BEGIN

-- ==== Sys2Proof/Certificates/Slice0/Obligations.lean ====
section
/-! DEFINITION. The statements about the GW7 for the provers: what each command does where the spec says it acts, what it leaves
alone, and what every step keeps. -/
open Sys2Proof Sys2Proof.Machine

/-- When a command stands at the front of the queue, a step is that command's meaning on the state with the queue's rest. (On an empty queue one GSC count passes: the model's choice, log entry 2.) (95_what_each_step_holds.md, R422) -/
def Obligations.StepRunsFrontCommand : Prop :=
  (∀ c rest s, s.pending = c :: rest → step s = exec c { s with pending := rest })
  ∧ ∀ s, s.pending = [] → step s = .next (advance s 1)

/-- From every state whose sparse maps (memory and its poison marks among them) are canonical, each command answers a next state with canonical maps, and a step takes exactly the front command from the queue. (R127, R459, 95_what_each_step_holds.md) -/
def Obligations.StepKeepsCanon : Prop :=
  ∀ s, Canon s → ∃ t, step s = .next t ∧ Canon t ∧ t.pending = s.pending.drop 1

/-- The state after reset has canonical maps and an empty queue: every byte of memory reads 0 (the model's choice where the spec gives no contents, log entry 3), no word is poisoned, every engine is HALTED. (R459, R212) -/
def Obligations.ResetIsCanon : Prop :=
  Canon State.reset ∧ Memory.wf State.reset = true ∧ State.reset.pending = [] ∧ (∀ a, memByte State.reset a = 0 ∧ isBad State.reset a = false)
  ∧ (∀ e, (getEng State.reset e).st = .halted)

/-- REGISTER_WRITE of a register without a row of its own changes each field by its access type (RW set, W1C cleared by ones, W1S set by ones, RO, RC, WO and RSV left) and no other register; a wide access of two such 32-bit registers is the two narrow ones; a write of an absent unit's page is ignored. (R10, R11, R595, R592) -/
def Obligations.RegisterWriteByType : Prop :=
  (∀ (a : BitVec 40) (v : DWord) s b inst off r i w, Canon s → Reaches s a.toNat b inst off → a.toNat % (if w then 8 else 4) = 0 →
    regAt b inst off = some (r, i) → r.words = (if w then 2 else 1) → off = r.off + i * r.stride → PlainReg b inst off →
    Does (.registerWrite a w v) s (fun t =>
      (∀ f ∈ r.fields,
        let o := bits (regGet s (regKey b inst off)).toNat f.lo f.len
        let n := bits v.toNat f.lo f.len
        bits (regGet t (regKey b inst off)).toNat f.lo f.len =
          match f.typ with | .rw => n | .w1c => o - (o &&& n) | .w1s => o ||| n | _ => o)
      ∧ RegsBut [regKey b inst off] s t ∧ Only [.regs] s t))
  ∧ (∀ (a : BitVec 40) (v : DWord) s b inst off r i r' i', Canon s → Reaches s a.toNat b inst off → a.toNat % 8 = 0 →
    regAt b inst off = some (r, i) → r.words = 1 → regAt b inst (off + 4) = some (r', i') → r'.words = 1 →
    PlainReg b inst off → PlainReg b inst (off + 4) →
    ∃ u, exec (.registerWrite a false v) s = .next u
      ∧ exec (.registerWrite a true v) s = exec (.registerWrite (a + 4) false (v >>> 32)) u)
  ∧ (∀ a w v s b inst off, regPage (BitVec.toNat a) = some (b, inst, off) → blkAbsent s b inst = true →
    exec (.registerWrite a w v) s = .next s)

/-- REGISTER_READ_CLEAR clears the RC fields of the register it reads to zero and leaves every other field and register; a wide read does so for both registers it covers. (In a stale count of the MGC page the count last reported starts again, R521; RT_OLD.SEEN is set again at once while packets of the old edition are held, R380.) (R10, R380, R521, R595) -/
def Obligations.RegisterReadClearsCounts : Prop :=
  ∀ (a : BitVec 40) s b inst off r i, Canon s → Reaches s a.toNat b inst off → regAt b inst off = some (r, i) →
    let k := regKey b inst (r.off + i * r.stride)
    (a.toNat % 4 = 0 → Does (.registerReadClear a false) s (fun t =>
      (∀ f ∈ r.fields, bits (regGet t k).toNat f.lo f.len =
        if f.typ = .rc then b2n (b == 9 && inst == 0 && r.off + i * r.stride == 0x54 && oldCount s != 0)
        else bits (regGet s k).toNat f.lo f.len)
      ∧ RegsBut [k] s t ∧ Only [.regs, .doms] s t))
    ∧ (a.toNat % 8 = 0 → ∃ u v, exec (.registerReadClear a false) s = .next u
      ∧ exec (.registerReadClear (a + 4) false) u = .next v ∧ exec (.registerReadClear a true) s = .next v)

/-- ERR_LOG_CLEAR clears VALID, CODE and COUNT of a page; IRQ_FORCE sets the FAULT and READY bits written (on TL pages also the two check-value bits) and no reserved bit; CTRL_DRAIN sets or clears DRAIN where the block has it; CTRL_RESET_REQ asks for a reset of the page's domain, which isolates it at once when no reset runs. (R601, R603, R519) -/
def Obligations.HeaderCommands : Prop :=
  ∀ (b : Fin 17) (i : Fin 72) s, Canon s → 1 ≤ b.val → i.val < blkInstances b.val → pageUp s b.val i.val = true →
    Does (.errLogClear b i) s (fun t => rdF t b H_ERR_LOG_VALID i 0 = 0 ∧ rdF t b H_ERR_LOG_CODE i 0 = 0
      ∧ rdF t b H_ERR_LOG_COUNT i 0 = 0 ∧ rdF t b H_ERR_LOG_GSC i 0 = rdF s b H_ERR_LOG_GSC i 0
      ∧ RegsBut [fldKey b H_ERR_LOG_VALID i 0] s t ∧ Only [.regs] s t)
    ∧ (∀ v : Word, Does (.irqForce b i v) s (fun t =>
      regGet t (regKey b i 0x20) = regGet s (regKey b i 0x20) ||| (v.setWidth 64 &&& (if b.val = 2 then 0x30003 else 3))
      ∧ RegsBut [regKey b i 0x20] s t ∧ Only [.regs] s t))
    ∧ (∀ on, Does (.ctrlDrain b i on) s (fun t =>
      (capDrain b i = true → rdF t b H_CTRL_DRAIN i 0 = b2n on) ∧ (capDrain b i = false → t = s)
      ∧ RegsBut [fldKey b H_CTRL_DRAIN i 0] s t ∧ Only [.regs] s t))
    ∧ (capReset b i = true → isolated s (pageDomain b i) = false → mayReset s (pageDomain b i) →
      Does (.ctrlResetReq b i) s (fun t => ResetBegun s t (pageDomain b i) 1 true))
    ∧ (capReset b i = false → exec (.ctrlResetReq b i) s = .next s)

END

▶ _Try it_: Give back the complete material verbatim.

▶ _Answer to this problem_:
-- ==== Sys2Proof/Certificates/Slice0/Obligations.lean ====
section
/-! DEFINITION. The statements about the GW7 for the provers: what each command does where the spec says it acts, what it leaves
alone, and what every step keeps. -/
open Sys2Proof Sys2Proof.Machine

/-- When a command stands at the front of the queue, a step is that command's meaning on the state with the queue's rest. (On an empty queue one GSC count passes: the model's choice, log entry 2.) (95_what_each_step_holds.md, R422) -/
def Obligations.StepRunsFrontCommand : Prop :=
  (∀ c rest s, s.pending = c :: rest → step s = exec c { s with pending := rest })
  ∧ ∀ s, s.pending = [] → step s = .next (advance s 1)

/-- From every state whose sparse maps (memory and its poison marks among them) are canonical, each command answers a next state with canonical maps, and a step takes exactly the front command from the queue. (R127, R459, 95_what_each_step_holds.md) -/
def Obligations.StepKeepsCanon : Prop :=
  ∀ s, Canon s → ∃ t, step s = .next t ∧ Canon t ∧ t.pending = s.pending.drop 1

/-- The state after reset has canonical maps and an empty queue: every byte of memory reads 0 (the model's choice where the spec gives no contents, log entry 3), no word is poisoned, every engine is HALTED. (R459, R212) -/
def Obligations.ResetIsCanon : Prop :=
  Canon State.reset ∧ Memory.wf State.reset = true ∧ State.reset.pending = [] ∧ (∀ a, memByte State.reset a = 0 ∧ isBad State.reset a = false)
  ∧ (∀ e, (getEng State.reset e).st = .halted)

/-- REGISTER_WRITE of a register without a row of its own changes each field by its access type (RW set, W1C cleared by ones, W1S set by ones, RO, RC, WO and RSV left) and no other register; a wide access of two such 32-bit registers is the two narrow ones; a write of an absent unit's page is ignored. (R10, R11, R595, R592) -/
def Obligations.RegisterWriteByType : Prop :=
  (∀ (a : BitVec 40) (v : DWord) s b inst off r i w, Canon s → Reaches s a.toNat b inst off → a.toNat % (if w then 8 else 4) = 0 →
    regAt b inst off = some (r, i) → r.words = (if w then 2 else 1) → off = r.off + i * r.stride → PlainReg b inst off →
    Does (.registerWrite a w v) s (fun t =>
      (∀ f ∈ r.fields,
        let o := bits (regGet s (regKey b inst off)).toNat f.lo f.len
        let n := bits v.toNat f.lo f.len
        bits (regGet t (regKey b inst off)).toNat f.lo f.len =
          match f.typ with | .rw => n | .w1c => o - (o &&& n) | .w1s => o ||| n | _ => o)
      ∧ RegsBut [regKey b inst off] s t ∧ Only [.regs] s t))
  ∧ (∀ (a : BitVec 40) (v : DWord) s b inst off r i r' i', Canon s → Reaches s a.toNat b inst off → a.toNat % 8 = 0 →
    regAt b inst off = some (r, i) → r.words = 1 → regAt b inst (off + 4) = some (r', i') → r'.words = 1 →
    PlainReg b inst off → PlainReg b inst (off + 4) →
    ∃ u, exec (.registerWrite a false v) s = .next u
      ∧ exec (.registerWrite a true v) s = exec (.registerWrite (a + 4) false (v >>> 32)) u)
  ∧ (∀ a w v s b inst off, regPage (BitVec.toNat a) = some (b, inst, off) → blkAbsent s b inst = true →
    exec (.registerWrite a w v) s = .next s)

/-- REGISTER_READ_CLEAR clears the RC fields of the register it reads to zero and leaves every other field and register; a wide read does so for both registers it covers. (In a stale count of the MGC page the count last reported starts again, R521; RT_OLD.SEEN is set again at once while packets of the old edition are held, R380.) (R10, R380, R521, R595) -/
def Obligations.RegisterReadClearsCounts : Prop :=
  ∀ (a : BitVec 40) s b inst off r i, Canon s → Reaches s a.toNat b inst off → regAt b inst off = some (r, i) →
    let k := regKey b inst (r.off + i * r.stride)
    (a.toNat % 4 = 0 → Does (.registerReadClear a false) s (fun t =>
      (∀ f ∈ r.fields, bits (regGet t k).toNat f.lo f.len =
        if f.typ = .rc then b2n (b == 9 && inst == 0 && r.off + i * r.stride == 0x54 && oldCount s != 0)
        else bits (regGet s k).toNat f.lo f.len)
      ∧ RegsBut [k] s t ∧ Only [.regs, .doms] s t))
    ∧ (a.toNat % 8 = 0 → ∃ u v, exec (.registerReadClear a false) s = .next u
      ∧ exec (.registerReadClear (a + 4) false) u = .next v ∧ exec (.registerReadClear a true) s = .next v)

/-- ERR_LOG_CLEAR clears VALID, CODE and COUNT of a page; IRQ_FORCE sets the FAULT and READY bits written (on TL pages also the two check-value bits) and no reserved bit; CTRL_DRAIN sets or clears DRAIN where the block has it; CTRL_RESET_REQ asks for a reset of the page's domain, which isolates it at once when no reset runs. (R601, R603, R519) -/
def Obligations.HeaderCommands : Prop :=
  ∀ (b : Fin 17) (i : Fin 72) s, Canon s → 1 ≤ b.val → i.val < blkInstances b.val → pageUp s b.val i.val = true →
    Does (.errLogClear b i) s (fun t => rdF t b H_ERR_LOG_VALID i 0 = 0 ∧ rdF t b H_ERR_LOG_CODE i 0 = 0
      ∧ rdF t b H_ERR_LOG_COUNT i 0 = 0 ∧ rdF t b H_ERR_LOG_GSC i 0 = rdF s b H_ERR_LOG_GSC i 0
      ∧ RegsBut [fldKey b H_ERR_LOG_VALID i 0] s t ∧ Only [.regs] s t)
    ∧ (∀ v : Word, Does (.irqForce b i v) s (fun t =>
      regGet t (regKey b i 0x20) = regGet s (regKey b i 0x20) ||| (v.setWidth 64 &&& (if b.val = 2 then 0x30003 else 3))
      ∧ RegsBut [regKey b i 0x20] s t ∧ Only [.regs] s t))
    ∧ (∀ on, Does (.ctrlDrain b i on) s (fun t =>
      (capDrain b i = true → rdF t b H_CTRL_DRAIN i 0 = b2n on) ∧ (capDrain b i = false → t = s)
      ∧ RegsBut [fldKey b H_CTRL_DRAIN i 0] s t ∧ Only [.regs] s t))
    ∧ (capReset b i = true → isolated s (pageDomain b i) = false → mayReset s (pageDomain b i) →
      Does (.ctrlResetReq b i) s (fun t => ResetBegun s t (pageDomain b i) 1 true))
    ∧ (capReset b i = false → exec (.ctrlResetReq b i) s = .next s)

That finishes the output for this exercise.